Once you find the line with "def hbBuild (t" in the entries below, return exactly every line from it through the line with "let c := slowRank h k s".

** Exercise inputs follows **

-- ==== Sys2Proof/Machine/Huffman.lean ====
section
/-! DEFINITION. The Huffman decoder (41_huffman_decoder.md). -/

namespace Sys2Proof.Machine

/-- Slot `t`. -/
def Eng.slot (e : Eng) (t : Nat) : Huff :=
  match t with
  | 0 => e.ht0
  | 1 => e.ht1
  | _ => e.ht2

/-- The engine with `h` in slot `t`. -/
def Eng.setSlot (e : Eng) (t : Nat) (h : Huff) : Eng :=
  match t with
  | 0 => { e with ht0 := h }
  | 1 => { e with ht1 := h }
  | _ => { e with ht2 := h }

/-- The length classes 1..15, in increasing order. -/
def codeLengths : List Nat := [1, 2, 3, 4, 5, 6, 7, 8, 9, 10, 11, 12, 13, 14, 15]

/-- What the canonical assignment gives one length class (41_huffman_decoder.md R163). -/
structure LengthClass where
  firstcode : Nat
  firstsymbol : Nat
  maxcode : Nat
  deriving DecidableEq, Repr

/-- The canonical assignment for the classes of `ls`, with the running `code` and `k` (41_huffman_decoder.md R163): "bad
codelengths" for a class whose last code does not fit. -/
def lengthClasses (lens : List Nat) : List Nat → Nat → Nat → Except (Nat × Nat) (List LengthClass)
  | [], _, _ => .ok []
  | l :: ls, code, k =>
    let cnt := lens.count l
    if cnt ≠ 0 ∧ 2 ^ l ≤ code + cnt - 1 then .error (0x0304, l)
    else
      match lengthClasses lens ls (2 * (code + cnt)) (k + cnt) with
      | .error x => .error x
      | .ok cs => .ok (⟨code, k, (code + cnt) * 2 ^ (16 - l)⟩ :: cs)

/-- The code of one symbol: the symbol, its length, its rank, and its code bit-reversed (41_huffman_decoder.md R164). -/
structure SymbolCode where
  symbol : Nat
  length : Nat
  rank : Nat
  reversed : Nat
  deriving DecidableEq, Repr

/-- Gives each used symbol the next code of its length, in increasing symbol order (41_huffman_decoder.md R164). `next` holds
next[l] at index l - 1. -/
def symbolCodes (cs : List LengthClass) : List Nat → Nat → List Nat → List SymbolCode
  | [], _, _ => []
  | l :: lens, i, next =>
    if l = 0 then symbolCodes cs lens (i + 1) next
    else
      let code := next.getD (l - 1) 0
      let c := cs.getD (l - 1) ⟨0, 0, 0⟩
      ⟨i, l, code - c.firstcode + c.firstsymbol, bitrev code l⟩ :: symbolCodes cs lens (i + 1) (next.set (l - 1) (code + 1))

/-- `fast[j]`: the entry of the last symbol, in increasing order, whose code has at most 9 bits and is the low bits of `j`
(41_huffman_decoder.md R164). -/
def fastEntry (codes : List SymbolCode) (j : Nat) : Nat :=
  codes.foldl (fun x s => if s.length ≤ 9 ∧ j % 2 ^ s.length = s.reversed then s.length * 512 + s.symbol else x) 0

/-- `size[c]` (41_huffman_decoder.md R164). -/
def sizeEntry (codes : List SymbolCode) (c : Nat) : Nat := codes.foldl (fun x s => if s.rank = c then s.length else x) 0

/-- `value[c]` (41_huffman_decoder.md R164). -/
def valueEntry (codes : List SymbolCode) (c : Nat) : Nat := codes.foldl (fun x s => if s.rank = c then s.symbol else x) 0

/-- The slot of a successful build (41_huffman_decoder.md R163, R164). -/
def slotOf (cs : List LengthClass) (codes : List SymbolCode) : Huff :=
  { valid := true
    fast := Vector.ofFn fun j => BitVec.ofNat 16 (fastEntry codes j.val)
    firstcode := Vector.ofFn fun l => BitVec.ofNat 16 (cs.getD l.val ⟨0, 0, 0⟩).firstcode
    firstsymbol := Vector.ofFn fun l => BitVec.ofNat 16 (cs.getD l.val ⟨0, 0, 0⟩).firstsymbol
    maxcode := Vector.ofFn fun l => if l.val = 15 then 0x10000#17 else BitVec.ofNat 17 (cs.getD l.val ⟨0, 0, 0⟩).maxcode
    size := Vector.ofFn fun c => BitVec.ofNat 8 (sizeEntry codes c.val)
    value := Vector.ofFn fun c => BitVec.ofNat 16 (valueEntry codes c.val) }

/-- The slot that the code lengths `lens` give, or the error code and info word (41_huffman_decoder.md R160 to R164). -/
def buildSlot (lens : List Nat) : Except (Nat × Nat) Huff :=
  match codeLengths.find? (fun l => decide (2 ^ l < lens.count l)) with
  | some l => .error (0x0305, l)
  | none =>
    match lengthClasses lens codeLengths 0 0 with
    | .error x => .error x
    | .ok cs => .ok (slotOf cs (symbolCodes cs lens 0 (cs.map (·.firstcode))))

/-- `hb_build(t, L)` (41_huffman_decoder.md R160). A build that fails leaves the slot not valid. DESIGN CHOICE: the slot's other
contents, which the rule leaves unspecified, are free values from the failure on, so also while the failing command waits at the
Frees of its failure sequence (notes/assumptions 8). -/
def hbBuild (t : Nat) (lens : List Nat) : EngM Unit :=
  match buildSlot lens with
  | .ok h => modE fun e => e.setSlot t h
  | .error (code, info) => do
    modE fun e => { e.setSlot t (freeHuff e.free 0) with free := e.free + 1 }
    raise code info

/-- The first length class from 10 on whose codes reach `k`, left-aligned to 16 bits; 16 if none does
(41_huffman_decoder.md R165). -/
def slowClass (h : Huff) (k : Nat) : Nat :=
  match [10, 11, 12, 13, 14, 15, 16].find? (fun s => decide (k < (h.maxcode.toList.getD (s - 1) 0).toNat)) with
  | some s => s
  | none => 16

/-- `c`, the rank of the code of length `s` that begins the 16 bits `k`; a signed number (41_huffman_decoder.md R165). -/
def slowRank (h : Huff) (k s : Nat) : Int :=
  (k / 2 ^ (16 - s) : Int) - (h.firstcode.toList.getD (s - 1) 0).toNat + (h.firstsymbol.toList.getD (s - 1) 0).toNat

/-- `hb_decode(t)` (41_huffman_decoder.md R165). -/
def hbDecode (t : Nat) : EngM Nat := do
  let e ← getE
  ensure (e.slot t).valid 0x0603 (0x10 + t)
  let p ← brPeek16
  let h := e.slot t
  let entry := (h.fast.toList.getD (p % 512) 0).toNat
  if entry ≠ 0 then do
    brConsume (entry / 512)
    pure (entry % 512)
  else do
    let k := bitrev p 16
    let s := slowClass h k
    ensure (decide (s ≠ 16)) 0x0301 0
    let c := slowRank h k s
    ensure (decide (0 ≤ c ∧ c < 288 ∧ (h.size.toList.getD c.toNat 0).toNat = s)) 0x0301 0
    brConsume s
    pure (h.value.toList.getD c.toNat 0).toNat

/-- The two fixed tables, `hb_build(0, FIXED_LIT_LEN); hb_build(1, FIXED_DIST_LEN)` (41_huffman_decoder.md R170,
42_lz77_decompressor.md R204). -/
def buildFixed : EngM Unit := do
  hbBuild 0 fixedLitLen
  hbBuild 1 fixedDistLen

/-- HT_BUILD (41_huffman_decoder.md R168). -/
def htBuildBody (slot : Nat) (c : Snapshot) : EngM Results := do
  ensure (decide (slot < 3)) 0x0602 slot
  ensure (decide (c.arg 1 ≤ Config.huffMaxSyms)) 0x0602 (c.arg 1)
  checkIn (c.arg 0) (c.arg 1)
  let bytes ← memRead (c.arg 0) (c.arg 1)
  let lens := bytes.map (·.toNat)
  match lens.findIdx? (fun l => decide (15 < l)) with
  | some i => raise 0x0602 i
  | none => do
    hbBuild slot lens
    pure ⟨0, 0, 0, 0⟩

/-- HT_BUILD (41_huffman_decoder.md R168). -/
def execHtBuild (slot : Nat) (s : State) : Host.Outcome State Fault Refusal := runCommand .unit (htBuildBody slot) s

/-- HT_DECODE (41_huffman_decoder.md R169). -/
def htDecodeBody (slot : Nat) (_ : Snapshot) : EngM Results := do
  ensure (decide (slot < 3)) 0x0602 slot
  needBits
  useSource
  let v ← hbDecode slot
  pure ⟨v, 0, 0, 0⟩

/-- HT_DECODE (41_huffman_decoder.md R169). -/
def execHtDecode (slot : Nat) (s : State) : Host.Outcome State Fault Refusal := runCommand .unit (htDecodeBody slot) s

/-- HT_FIXED (41_huffman_decoder.md R170). -/
def htFixedBody (_ : Snapshot) : EngM Results := do
  buildFixed
  pure ⟨0, 0, 0, 0⟩

/-- HT_FIXED (41_huffman_decoder.md R170). -/
def execHtFixed (s : State) : Host.Outcome State Fault Refusal := runCommand .unit htFixedBody s

end Sys2Proof.Machine
end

** End of Exercise inputs **

## [Task result]
def hbBuild (t : Nat) (lens : List Nat) : EngM Unit :=
  match buildSlot lens with
  | .ok h => modE fun e => e.setSlot t h
  | .error (code, info) => do
    modE fun e => { e.setSlot t (freeHuff e.free 0) with free := e.free + 1 }
    raise code info

/-- The first length class from 10 on whose codes reach `k`, left-aligned to 16 bits; 16 if none does
(41_huffman_decoder.md R165). -/
def slowClass (h : Huff) (k : Nat) : Nat :=
  match [10, 11, 12, 13, 14, 15, 16].find? (fun s => decide (k < (h.maxcode.toList.getD (s - 1) 0).toNat)) with
  | some s => s
  | none => 16

/-- `c`, the rank of the code of length `s` that begins the 16 bits `k`; a signed number (41_huffman_decoder.md R165). -/
def slowRank (h : Huff) (k s : Nat) : Int :=
  (k / 2 ^ (16 - s) : Int) - (h.firstcode.toList.getD (s - 1) 0).toNat + (h.firstsymbol.toList.getD (s - 1) 0).toNat

/-- `hb_decode(t)` (41_huffman_decoder.md R165). -/
def hbDecode (t : Nat) : EngM Nat := do
  let e ← getE
  ensure (e.slot t).valid 0x0603 (0x10 + t)
  let p ← brPeek16
  let h := e.slot t
  let entry := (h.fast.toList.getD (p % 512) 0).toNat
  if entry ≠ 0 then do
    brConsume (entry / 512)
    pure (entry % 512)
  else do
    let k := bitrev p 16
    let s := slowClass h k
    ensure (decide (s ≠ 16)) 0x0301 0
    let c := slowRank h k s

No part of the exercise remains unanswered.